§ **Records for the task**
-- ==== Sys2Proof/Machine/StrataOps.lean ====
section
/-! DEFINITION. Machine/StrataOps.lean: the work of the strata log that other blocks call: the sample register (R106), new
hole and segments (R108, R110), the drill-break detector (R113 to R115), calls for rebanding (R118), lost volume and
water-strike proposals (R122, R124), and the entry to SETUP (R127). -/

namespace Sys2Proof.Machine

/-! ### Intervals -/

/-- The OPEN interval, the last of the list (R105). -/
def openInterval (g : StrataLog) : Interval := g.intervals.getLast?.getD (freshInterval 0 .bandB)

/-- The index of the OPEN interval. -/
def openIndex (g : StrataLog) : Nat := g.intervals.length - 1

/-- The interval of an index. -/
def intervalAt (g : StrataLog) (n : Nat) : Interval := g.intervals.getD n (freshInterval 0 .bandB)

/-- One interval of the log changed. -/
def modifyInterval (n : Nat) (f : Interval → Interval) (g : StrataLog) : StrataLog :=
  { g with intervals := g.intervals.modify n f }

/-- The OPEN interval changed. -/
def modifyOpen (f : Interval → Interval) (g : StrataLog) : StrataLog := modifyInterval (openIndex g) f g

/-- The detector changed. -/
def modifyDetector (f : Detector → Detector) (g : StrataLog) : StrataLog := { g with detector := f g.detector }

/-- The bottom of an interval's depth range: its base, or the hole depth for the OPEN interval (R118). -/
def bottomOf (s : State) (x : Interval) : Nat := x.base.getD (holeDepth s)

/-- R118: the metering unit called for an interval whose effective band differs from its band posted. -/
def postBand (n : Nat) (s : State) : State :=
  let x := intervalAt s.log n
  let new := effectiveBand s.meter.card x
  if new = x.posted then s
  else
    let s := reband x.top (bottomOf s x) x.posted new s
    s.setLog (modifyInterval n (fun x => { x with posted := new }) s.log)

/-- R118, R130: after a change of default band, `postBand` for every interval whose band is absent, in ascending index. -/
def postUnclassified (s : State) : State :=
  (List.range s.log.intervals.length).foldl
    (fun s n => if (intervalAt s.log n).band.isNone then postBand n s else s) s

/-! ### The sample register (R106) -/

/-- R106: a record placed by its sample number. -/
def insertSample (r : Sample) : List Sample → List Sample
  | [] => [r]
  | x :: xs => if r.number < x.number then r :: x :: xs else x :: insertSample r xs

/-- R106: a sample handed to the register by the lag unit. -/
def registerSample (number origin : Nat) (status : SampleStatus) (caught : Bool) (s : State) : State :=
  s.setLog { s.log with samples := insertSample { number := number, origin := origin, status := status,
                                                  arrival := s.job.clock, caught := caught } s.log.samples }

/-! ### The drill-break detector (R113 to R115) -/

/-- R113: fast against a mean. -/
def isFast (ratio rate mean : Nat) : Bool := ratio * mean ≤ rate * 100

/-- R113: slow against a mean. -/
def isSlow (ratio rate mean : Nat) : Bool := rate * ratio ≤ mean * 100

/-- R113: the kind of a segment against a mean, if it is fast or slow. -/
def kindAgainst (ratio rate mean : Nat) : Option CandidateKind :=
  if isFast ratio rate mean then some .fast else if isSlow ratio rate mean then some .slow else none

/-- R111: a reference mean of 0 is treated as absent. -/
def usableMean : Option Nat → Option Nat
  | some 0 => none
  | m => m

/-- R113, "candidate absent": the candidate that a segment makes, if any. -/
def newCandidate (d : Detector) (top seconds rate : Nat) : Option Candidate :=
  match usableMean d.reference with
  | some m => (kindAgainst d.ratio rate m).map fun k => { top := top, seconds := seconds, kind := k, mean := m }
  | none => none

/-- R113: the segment is of the candidate's kind: a drill break is recognised. -/
def recognises (d : Detector) (rate : Nat) (c : Candidate) : Bool := kindAgainst d.ratio rate c.mean == some c.kind

/-- R114, steps 1 and 2, on the interval that closes at T: it gives up `mm`, `seconds` and 2 segments; where it holds fewer
seconds than that, 0 are left (log entry 40). -/
def closedAtBreak (t mm seconds : Nat) (x : Interval) : Interval :=
  { x with base := some t, boundary := .confirmed, drilledMm := x.drilledMm - mm,
           drilledSeconds := x.drilledSeconds - seconds, segments := x.segments - 2 }

/-- R114, step 2: the new OPEN interval from T, which takes the band and the band posted of the one it came from; R104: its
drilled seconds saturate. -/
def openedAtBreak (t mm seconds : Nat) (x : Interval) : Interval :=
  { top := t, base := none, boundary := .proposed, lithology := none, band := x.band, posted := x.posted,
    drilledMm := mm, drilledSeconds := min Config.max32 seconds, segments := 2, breakFlag := true, lossVolume := 0, strike := none }

/-- R114, step 5, R115: the detector after a recognised break: no candidate, and disarmed in mode SINGLE. -/
def afterBreak (d : Detector) (mean : Option Nat) : Detector :=
  { d with candidate := none, reference := mean, armed := d.armed && d.mode != .single }

/-- R114: a break recognised with room in the log, the segment just completed ending at `e` after `seconds`. -/
def breakInterval (c : Candidate) (e seconds : Nat) (s : State) : State :=
  let x := openInterval s.log
  let opened := openedAtBreak c.top (e - c.top) (c.seconds + seconds) x
  let g := modifyOpen (closedAtBreak c.top (e - c.top) (c.seconds + seconds)) s.log
  let g := { g with intervals := g.intervals ++ [opened] }
  let s := raise .drillBreak (openIndex g) c.top (s.setLog g)
  s.setLog (modifyDetector (fun d => afterBreak d (meanRate opened)) s.log)

/-- R115: a break recognised with 400 intervals in the log. -/
def breakLogFull (c : Candidate) (s : State) : State :=
  let g := modifyOpen (fun x => { x with breakFlag := true }) s.log
  let s := raise .logFull (openIndex g) c.top (s.setLog g)
  s.setLog (modifyDetector (fun d => afterBreak d (meanRate (openInterval s.log))) s.log)

/-- R113: a completed segment of the OPEN interval judged; `top` and `e` are its bounds. -/
def judgeSegment (top e seconds rate : Nat) (s : State) : State :=
  let d := s.log.detector
  let mean := meanRate (openInterval s.log)
  if d.mode = .off ∨ d.armed = false then
    s.setLog (modifyDetector (fun d => { d with candidate := none, reference := mean }) s.log)
  else
    match d.candidate with
    | some c =>
      if recognises d rate c then
        if s.log.intervals.length < Config.maxIntervals then breakInterval c e seconds s else breakLogFull c s
      else
        s.setLog (modifyDetector (fun d => { d with candidate := newCandidate d top seconds rate, reference := mean })
          s.log)
    | none =>
      s.setLog (modifyDetector (fun d => { d with candidate := newCandidate d top seconds rate, reference := mean })
        s.log)

/-! ### New hole (R108, R110) -/

/-- R110: the rate of a segment, mm/min. -/
def segmentRate (seconds : Nat) : Nat := 15000 / max 1 seconds

/-- R108: the ends of segments in (a, b], measured from the start depth, in ascending depth. -/
def segmentEnds (start a b : Nat) : List Nat :=
  let first := (a - start) / Config.segmentLength
  let last := (b - start) / Config.segmentLength
  (List.range (last - first)).map fun i => start + Config.segmentLength * (first + 1 + i)

/-- R110: the segment that ends at `e` completes. -/
def completeSegment (e : Nat) (s : State) : State :=
  let top := e - Config.segmentLength
  let seconds := s.log.segmentSeconds
  let rate := segmentRate seconds
  let n := indexAt s.log.intervals top
  let g := modifyInterval n (fun x => { x with segments := x.segments + 1 }) s.log
  let s := s.setLog { g with lastSegment := some { top := top, seconds := seconds, rate := rate } }
  let s := if n = openIndex s.log then judgeSegment top e seconds rate s else s
  s.setLog { s.log with segmentSeconds := 0 }

/-- R108: a length of new hole added to the drilled mm of the OPEN interval. -/
def addDrilled (mm : Nat) (s : State) : State :=
  s.setLog (modifyOpen (fun x => { x with drilledMm := x.drilledMm + mm }) s.log)

/-- R108: an increment handled from `a` over the segment ends in it, in ascending depth, to `b`. -/
def logIncrement (a b : Nat) : List Nat → State → State
  | [], s => addDrilled (b - a) s
  | e :: ends, s => logIncrement e b ends (completeSegment e (addDrilled (e - a) s))

/-- R109: one DRILLING second. -/
def drillingSecond (s : State) : State :=
  let g := modifyOpen (fun x => { x with drilledSeconds := satAdd Config.max32 x.drilledSeconds 1 }) s.log
  s.setLog { g with segmentSeconds := satAdd Config.max32 g.segmentSeconds 1 }

/-! ### Fluid and water (R122, R124) -/

/-- R122: a lost volume of `v` litres at depth `z`. -/
def chargeLoss (v z : Nat) (s : State) : State :=
  s.setLog (modifyInterval (indexAt s.log.intervals z)
    (fun x => { x with lossVolume := satAdd Config.max32 x.lossVolume v }) s.log)

/-- R124: an interval in which a proposal stands above what it holds. -/
def takesProposal (x : Interval) : Bool :=
  match x.strike with
  | some k => k.source == .gain
  | none => true

/-- R124: a water-strike proposal at depth `z`. -/
def proposeStrike (z : Nat) (s : State) : State :=
  let n := indexAt s.log.intervals z
  if takesProposal (intervalAt s.log n) then
    raise .waterStrikeProposed n z
      (s.setLog (modifyInterval n
        (fun x => { x with strike := some { depth := z, yieldRate := none, source := .gain } }) s.log))
  else s

/-! ### Entry to SETUP, and OPEN JOB -/

/-- R127: the segment seconds to 0 and the candidate cleared. -/
def logEnterSetup (s : State) : State :=
  s.setLog (modifyDetector (fun d => { d with candidate := none }) { s.log with segmentSeconds := 0 })

/-- R126: the log for a new job. -/
def logOpenJob (start : Nat) (defaultBand : Band) (g : StrataLog) : StrataLog :=
  { intervals := [freshInterval start defaultBand], samples := [], segmentSeconds := 0, lastSegment := none,
    detector := { mode := .single, ratio := g.detector.ratio, armed := true, reference := none, candidate := none } }

end Sys2Proof.Machine
end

§ **Try it**
Would you copy, unchanged, the stretch of the records above that begins at the line containing "let last := (b" and ends at the line containing "let n := indexAt s.log.intervals top", and only that?

§ **Result for this task**
  let last := (b - start) / Config.segmentLength
  (List.range (last - first)).map fun i => start + Config.segmentLength * (first + 1 + i)

/-- R110: the segment that ends at `e` completes. -/
def completeSegment (e : Nat) (s : State) : State :=
  let top := e - Config.segmentLength
  let seconds := s.log.segmentSeconds
  let rate := segmentRate seconds
  let n := indexAt s.log.intervals top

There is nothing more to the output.